I gave the spirea a fighting chance. For five summers, I waited for the three shrubs to fill out with dense dark green foliage and prolific displays of flowers as promised by the nursery tag description. But every year, after producing a smattering of pathetic white flowers in June, the foliage is sparse and spindly and the plants look downright sickly for the rest of the season. And even when I've fertilized them.

Every year, I make a mental note to dig up the scraggly shrubs and fill that precious sunny spot with something beautiful. But it never happens.

This weekend, I'm finally hitting the garden centers on a search for a spirea replacement: weigela. Ever since I planted a bed of diminutive "Minuet" weigelas by my front entry many years ago, I've been a big fan of the trumpet-shaped deep pink flowers, nice shape and rich purplish foliage.

For my new trio of shrubs, I'm looking for plants that produce pretty flowers in spring or rebloom several times a summer. And I have to choose a variety that won't grow taller than 4 to 5 feet - so the mature plants won't block the lower level windows.

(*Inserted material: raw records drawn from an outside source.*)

/-- What follows a durable record (R381): `wp` is SDWP as sampled before a card write. -/
def jAnswer (s : State) (r : JRec) (wp : Bool) : State :=
  let s := if r.typ = 5 then s.count R.CRD_JNL 7 0 else s
  let s := if r.typ = 6 ∧ s.crd.op = 3 then s.custEnd St.OK 0 else s
  match s.crd.run with
  | none =>
    if r.typ = 4 ∧ s.crd.card = r.card ∧ !s.crd.hdrs.any (fun h => h.2.gen == r.gen) then
      let a := ((s.crd.log.reverse.find? (fun g => g.typ == 3 && g.gen == r.gen)).map (·.area)).getD 0
      let h : CHdr := ⟨r.gen, s.kst.setId, kcvOf (s.kst.kcust.getD []), s.kst.setM, s.kst.setN⟩
      { s with crd := { s.crd with hdrs := (s.crd.hdrs.filter (fun (x : Nat × CHdr) => x.1 != a)) ++ [(a, h)] } }.showGen
    else s
  | some g =>
    if r.gen ≠ g.gen then s
    else if r.typ = 3 ∧ g.stage = .start then s.genNext g
    else if r.typ = 1 ∧ g.stage = .opening then
      let s := { s with crd := { s.crd with wp := wp } }
      if wp then s.genFail St.MODE_DENIED 3
      else
        let (s, no) := { s with crd := { s.crd with run := some { g with stage := .writing } } }.cardWake
        if no then s.genFail St.ENGINE_UNAVAILABLE 0x01B7 else s
    else if r.typ = 2 ∧ g.stage = .closing then
      if g.stop then s.genAbandon g.gen
      else s.genNext { g with todo := g.todo.drop 1 }
    else if r.typ = 4 ∧ g.stage = .ending then s.genEnd g
    else s

/-! ### Custody commands (R381, R383, R386) -/

/-- The writes of a generation: BUILDING header, RANGES, runs, COMPLETE header (R381). The HASH of the BUILDING header and the
SEQ of the records are not stated: free. -/
def genWrites (s : State) (gen area rtc sq : Nat) (rnd : List Byte) (loaded : List (Nat × KSlot)) :
    List (Nat × List Byte) :=
  let kc := s.kst.kcust.getD []
  let b := areaBase area
  let rec1 := fun (slot : Nat) (body : ImgBody) => (⟨slot, sq, 0, kc, body, .none⟩ : ImgRec).bytes
  let hdr := fun (st : Nat) (hash : List Byte) =>
    cardBlock gen (hdrPayload st gen loaded.length s.kst.setM s.kst.setN rtc s.serial s.kst.setId (kcvOf kc) hash)
  let ranges := cardBlock gen (rec1 0 (.ranges ((List.range 4).map (fun d => (s.reg (R.KST_DOM_SL + 4 * d)).toNat))))
  let run := fun (l : List Nat) =>
    (b + 2 + 5 * l.headD 0, l.flatMap (fun n => slotBlocks gen (rec1 n (.slot (s.slotOwner n) (s.slot n)))))
  let runs := (runsOf (loaded.map (·.1))).map run
  let all := ranges ++ runs.flatMap (·.2)
  [(b, hdr 1 rnd), (b + 1, ranges)] ++ runs ++ [(b, hdr 2 (sha256 all))]

/-- The first check of R381 that fails: status and cause. -/
def genBar (s : State) : Option (Nat × Nat) :=
  if s.mode ≠ .service then some (St.MODE_DENIED, 1)
  else if s.life ≠ .commissioned then some (St.MODE_DENIED, 2)
  else if !s.cardReady then some (St.ENGINE_UNAVAILABLE, 0x01B0)
  else if s.crd.tooSmall then some (St.ENGINE_UNAVAILABLE, 0x01B1)
  else if s.foreign then some (St.ENGINE_UNAVAILABLE, 0x01B3)
  else if s.crd.wp then some (St.MODE_DENIED, 3)
  else if s.kst.kcust.isNone then some (St.KEY_DENIED, 0x01B4)
  else none

/-- OP 1 runs: the snapshot, G and the target area; GEN_START is asked. A blank card leaves the area open: free. -/
def genBegin (s : State) : State :=
  let g := (s.crd.hdrs.map (·.2.gen) ++ s.crd.log.map (·.gen)).foldl max 0 + 1
  s.rtcNow (fun t s => s.withFree (fun f s => s.withFree (fun sq s => s.drawBytes 32 (fun rnd s =>
    let a := match s.curGen with
      | some h => 1 - h.1
      | none => f % 2
    let loaded := s.slots.filter (fun e => e.2.st == .loaded && bit e.2.policy 17)
    let run : GenRun := { gen := g, area := a, snap := s.slots.filter (·.2.dirty), todo := s.genWrites g a t sq rnd loaded }
    { s with crd := { s.crd with run := some run } }.jAppend { typ := 3, seq := 0, card := s.crd.card, gen := g, area := a }))))

/-- A VERIFY ends: 0 as the header says, 1 a mismatch, 2 a card error. -/
def verifyEnd (s : State) : State :=
  if s.crd.ver = 0 then s.custEnd St.OK 0
  else if s.crd.ver = 1 then s.custEnd St.AUTH_FAIL 0x01B8
  else (s.count R.CRD_SD_ERR 31 16).custEnd St.ENGINE_UNAVAILABLE 0x01B2

/-- OP 2 runs: what the card holds is outside the part, so what is found is free. -/
def verifyBegin (s : State) : State :=
  s.withFree (fun n s =>
    let s := { s with crd := { s.crd with ver := n % 3 } }
    if s.crd.st = 4 then s.verifyEnd
    else
      let (s, no) := s.cardWake
      if no then s.custEnd St.ENGINE_UNAVAILABLE 0x01B7 else s)

/-- A write of CRD_CUST_CMD; none is a violation. -/
def custWrite (s : State) (v : Word) : Option State :=
  let op := bits v 3 0
  if !bit v 31 then some (s.setReg R.CRD_CUST_CMD (w32 op))
  else if bit (s.reg R.CRD_CUST_STAT) 31 then none
  else
    let s := (s.setReg R.CRD_CUST_CMD (w32 op)).setReg R.CRD_CUST_STAT 0x80000000
    let s := { s with crd := { s.crd with op := op } }
    some (
      if op = 1 then
        match s.genBar with
        | some e => s.custEnd e.1 e.2
        | none => s.genBegin
      else if op = 2 then
        if s.mode ≠ .service ∧ s.mode ≠ .hold then s.custEnd St.MODE_DENIED 1
        else if !s.cardReady then s.custEnd St.ENGINE_UNAVAILABLE 0x01B0
        else if s.crd.tooSmall then s.custEnd St.ENGINE_UNAVAILABLE 0x01B1
        else s.verifyBegin
      else if op = 3 then
        if s.mode ≠ .service then s.custEnd St.MODE_DENIED 1
        else s.jAppend { typ := 6, seq := 0, card := s.crd.card, gen := 0 }
      else s.custEnd St.OK 0)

Decisions, decisions. Should I go with something from the Wine Series, such as 'Wine & Roses', which boasts rosy-pink spring flowers mingled with dark burgundy foliage- and reblooms in the summer? Or try 'Ghost' with its dark reddish-pink flowers against ghostly iridescent buttercream foliage? I'll bring my list of favorite weigelas to the garden centers and hope they will have plenty of stock to look over.

Are you replacing under-performing shrubs? What are some of your favorite flowering varieties?